I salted the fillets and loosely wrapped them in kichen preachment paper and let them sit in the refrigerator for several hours. I dusted the meat side only with cake four and deep fried with skin side up first for 3-4 minutes and turned it over once and fried another minute or so.

Since we have not ever seen or tasted this preparation with scales attached, we were not sure how the skin plus scales would taste, but, surprisingly, it just added nice crunch to the skin and the scales appear to be perfectly edible. Although it tasted OK, we were a bit disappointed that the scales did not open up as shown in Mark's book. As a fried fish with an extra crunchy skin, it is OK especially with squeeze of lime.

Tuesday, March 9, 2010

Minestrone soup ミネストローニ スープ

This is my version of Minestrone soup but it is more like a vegetable stew than soup. When I serve it in a small quantity, it is perfect as one of the small dishes in the Home Izakaya.

You can use any vegetables but these are ones I usually use.
1. onion, 2. garlic, 3. carrot, 4. yellow squash, 5. zucchini, 6. cabbage, 7. canned kidney beans (Other beans such as cannellini beans, navy beans, and chick peas can be also used instead or in addition), 8. canned Italian plum tomatoes. You could also add celery, green beans, peas etc. The vegetables are all cut into small cubes except for garlic which are finely chopped.
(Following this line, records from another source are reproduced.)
/-- A points node takes COMMISSION once: its three fields are kept as clamped, the sender becomes the console,
listen-in starts, the REPORT is queued and then a POINTS notice, in this order by the model's choice (assumption 68);
commissioned already, it is REFUSED STATE (R80, R195). CLEAR-FAULT on a points node: refused while the points move or
a clash is held; with the points locked it clears the unavailable marks; in FAILED it needs exactly one lock input, at
which the points then stand locked with the record cleared (R98). -/
def Obligations.PointsCommissionOrClear : Prop :=
  (∀ (src : Addr) (r : PointsComm) (s : State), atFront src (.pointsCommission r) s = true → s.tli.kind = .points →
      let c : PointsComm := { seg := max 1 (min 1023 r.seg), throwSec := max 2 (min 15 r.throwSec),
                              refresh := max 200 (min 1000 r.refresh) }
      (s.pa.comm.isSome = true →
        exec (.pointsCommission src r) s = .next (report .pa .commission (.refused .state) 0 (taken s))) ∧
      (s.pa.comm = none → s.tli.clash = false →
        exec (.pointsCommission src r) s = .next (queuePoints (report .pa .commission
          (if c = r then .accepted
           else .clamped [decide (r.seg ≠ c.seg), decide (r.throwSec ≠ c.throwSec), decide (r.refresh ≠ c.refresh)]) 0
          (((taken s).setPa { s.pa with comm := some c, console := some src, countdown := some 0 }).setSv
            { s.sv with listen := some 0 }))))) ∧
  (∀ (src : Addr) (s : State), atFront src .clearFault s = true → s.tli.kind = .points →
      let refuse (r : RefuseReason) := report .pa .clearFault (.refused r) 0 (taken s)
      (s.ts.state = .throwing ∨ s.ts.state = .recovering ∨ s.tli.clash = true →
        exec (.pointsClearFault src) s = .next (refuse .state)) ∧
      (s.ts.state = .lockedNormal ∨ s.ts.state = .lockedReverse → s.tli.clash = false →
        exec (.pointsClearFault src) s = .next (report .pa .clearFault .accepted 0
          ((taken s).setPa { s.pa with unavailNormal := false, unavailReverse := false }))) ∧
      (s.ts.state = .failed → s.tli.clash = false →
        (s.ts.normalLock = s.ts.reverseLock → exec (.pointsClearFault src) s = .next (refuse .stillPresent)) ∧
        (s.ts.normalLock ≠ s.ts.reverseLock → s.pa.queue = [] →
          ∃ t, exec (.pointsClearFault src) s = .next t ∧
            t.ts = { s.ts with state := if s.ts.normalLock then .lockedNormal else .lockedReverse, motor := .off,
                               timer := none } ∧
            t.pa = { s.pa with unavailNormal := false, unavailReverse := false, fault := none } ∧ t.sv = s.sv ∧
            (∀ c, s.pa.console = some c → queued (.report c { subject := .clearFault, outcome := .accepted, oid := 0 }) t ∧
              queued (.points (pointsNotice t)) t))))

/-- CLEAR-STALE removes every entry of the named holder: addressed from the console, another station, it is answered
ACCEPTED, broadcast from the console it draws no REPORT, and broadcast from another sender it is counted as malformed
and removes nothing (R25, R197, R188). On a points node it does the same to the Segment View, and the holder's grant
and its ask go with its entry (R82, R88, R96). -/
def Obligations.StaleCleared : Prop :=
  ∀ (src h : Addr) (s : State),
    (s.tli.kind = .carriage →
      let left := s.ov.claims.filter (fun e => decide (e.holder ≠ h))
      let view : OccView := { s.ov with
        claims := left
        viewFull := s.ov.viewFull && !(decide (left.length < s.ov.claims.length) && decide (left.length ≤ 87)) }
      (atFront src (.clearStale h) s = true → src ≠ s.tli.addr →
        exec (.clearStale src false h) s = .next (report .ov .clearStale .accepted 0 ((taken s).setOv view))) ∧
      (fromOther src s = true → h ≤ 63 →
        (s.cs.console = some src → exec (.clearStale src true h) s =
          .next ((quiet s).setOv { view with listen := (quiet s).ov.listen })) ∧
        (s.cs.console ≠ some src → ∃ t, exec (.clearStale src true h) s = .next t ∧ t.ov = (quiet s).ov ∧
          t.tli.counters.malformed = min (s.tli.counters.malformed + 1) 65535))) ∧
    (s.tli.kind = .points →
      let gone (t : State) : Prop := t.sv.entries = s.sv.entries.filter (fun e => decide (e.holder ≠ h)) ∧
        (∀ g, t.pa.grant = some g → g.holder ≠ h) ∧ (liveIn s h = true → ∀ q ∈ t.pa.queue, q.requester ≠ h)
      (atFront src (.clearStale h) s = true → ∃ t, exec (.clearStale src false h) s = .next t ∧ gone t ∧
        (s.tli.clash = false → ∀ c, s.pa.console = some c →
          queued (.report c { subject := .clearStale, outcome := .accepted, oid := 0 }) t)) ∧
      (fromOther src s = true → h ≤ 63 →
        (s.pa.console = some src → ∃ t, exec (.clearStale src true h) s = .next t ∧ gone t) ∧
        (s.pa.console ≠ some src → exec (.clearStale src true h) s = .next ((quiet s).setTli { (quiet s).tli with
          counters := { s.tli.counters with malformed := min (s.tli.counters.malformed + 1) 65535 } }))))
I first saute finely sliced and cut salt pork (or pancetta if you have one or bacon). The amount of the vegetables and salt pork is arbitrary. One of the problems of this type of soup is, as you keep adding the ingredients, the soup keeps increasing in volume.  It is difficult to control the final amount (at least for me, I even had to change the pot to a larger sized one during the cooking in the past). If the amount of fat rendered is not enough, add olive oil. I saute onion first, then add garlic, cabbage for 5 minutes or so and add other vegetables. I drain and rinse the canned beans under the running cold water before adding to the pot. I add half of the juice from the canned tomatoes depending on how acidic it is (you may want to add all the juices). Some acidity is good to counter balance with sweetness from the vegetables. I use my usual Swanson no-fat, low-sodium chicken broth to cover the vegetables. I add several bay leaves (do not forget to remove all of them at the end, I make a mental note of how many bay leaves I put in), dried majorum (or oregano), and basil (Do not overdo these herbs). I let it simmer for at least 30 minutes. I adjust seasoning by adding salt (if needed) and black pepper.

I like to cook the pasta separately rather than in the soup. I add a small amount of olive oil to coat the cooked pasta (to prevent them from sticking to each other) and put it in a sealed container after it is cool. I add it just before serving since pasta keeps absorbing water and will get very soft and soggy after some time in the soup. I suppose one can use any pasta but I happened to have "Rotini". I cook the pasta on al dente side and warm it up with a portion of the soup you are serving.

To serve: Here I used a small Japanese bowl to conform to the Izakaya theme and topped it with grated Parmigiano-Reggiano cheese and chopped chives  (or Italian parsley) and freshly cracked black pepper. Since it is rather like a stew, it will go with any drink but a nice Italian red may be the best match. Depending on the amount of vegetables, soup and pasta you serve, this could be a starter or an ending dish. Perfect for cold snowy days.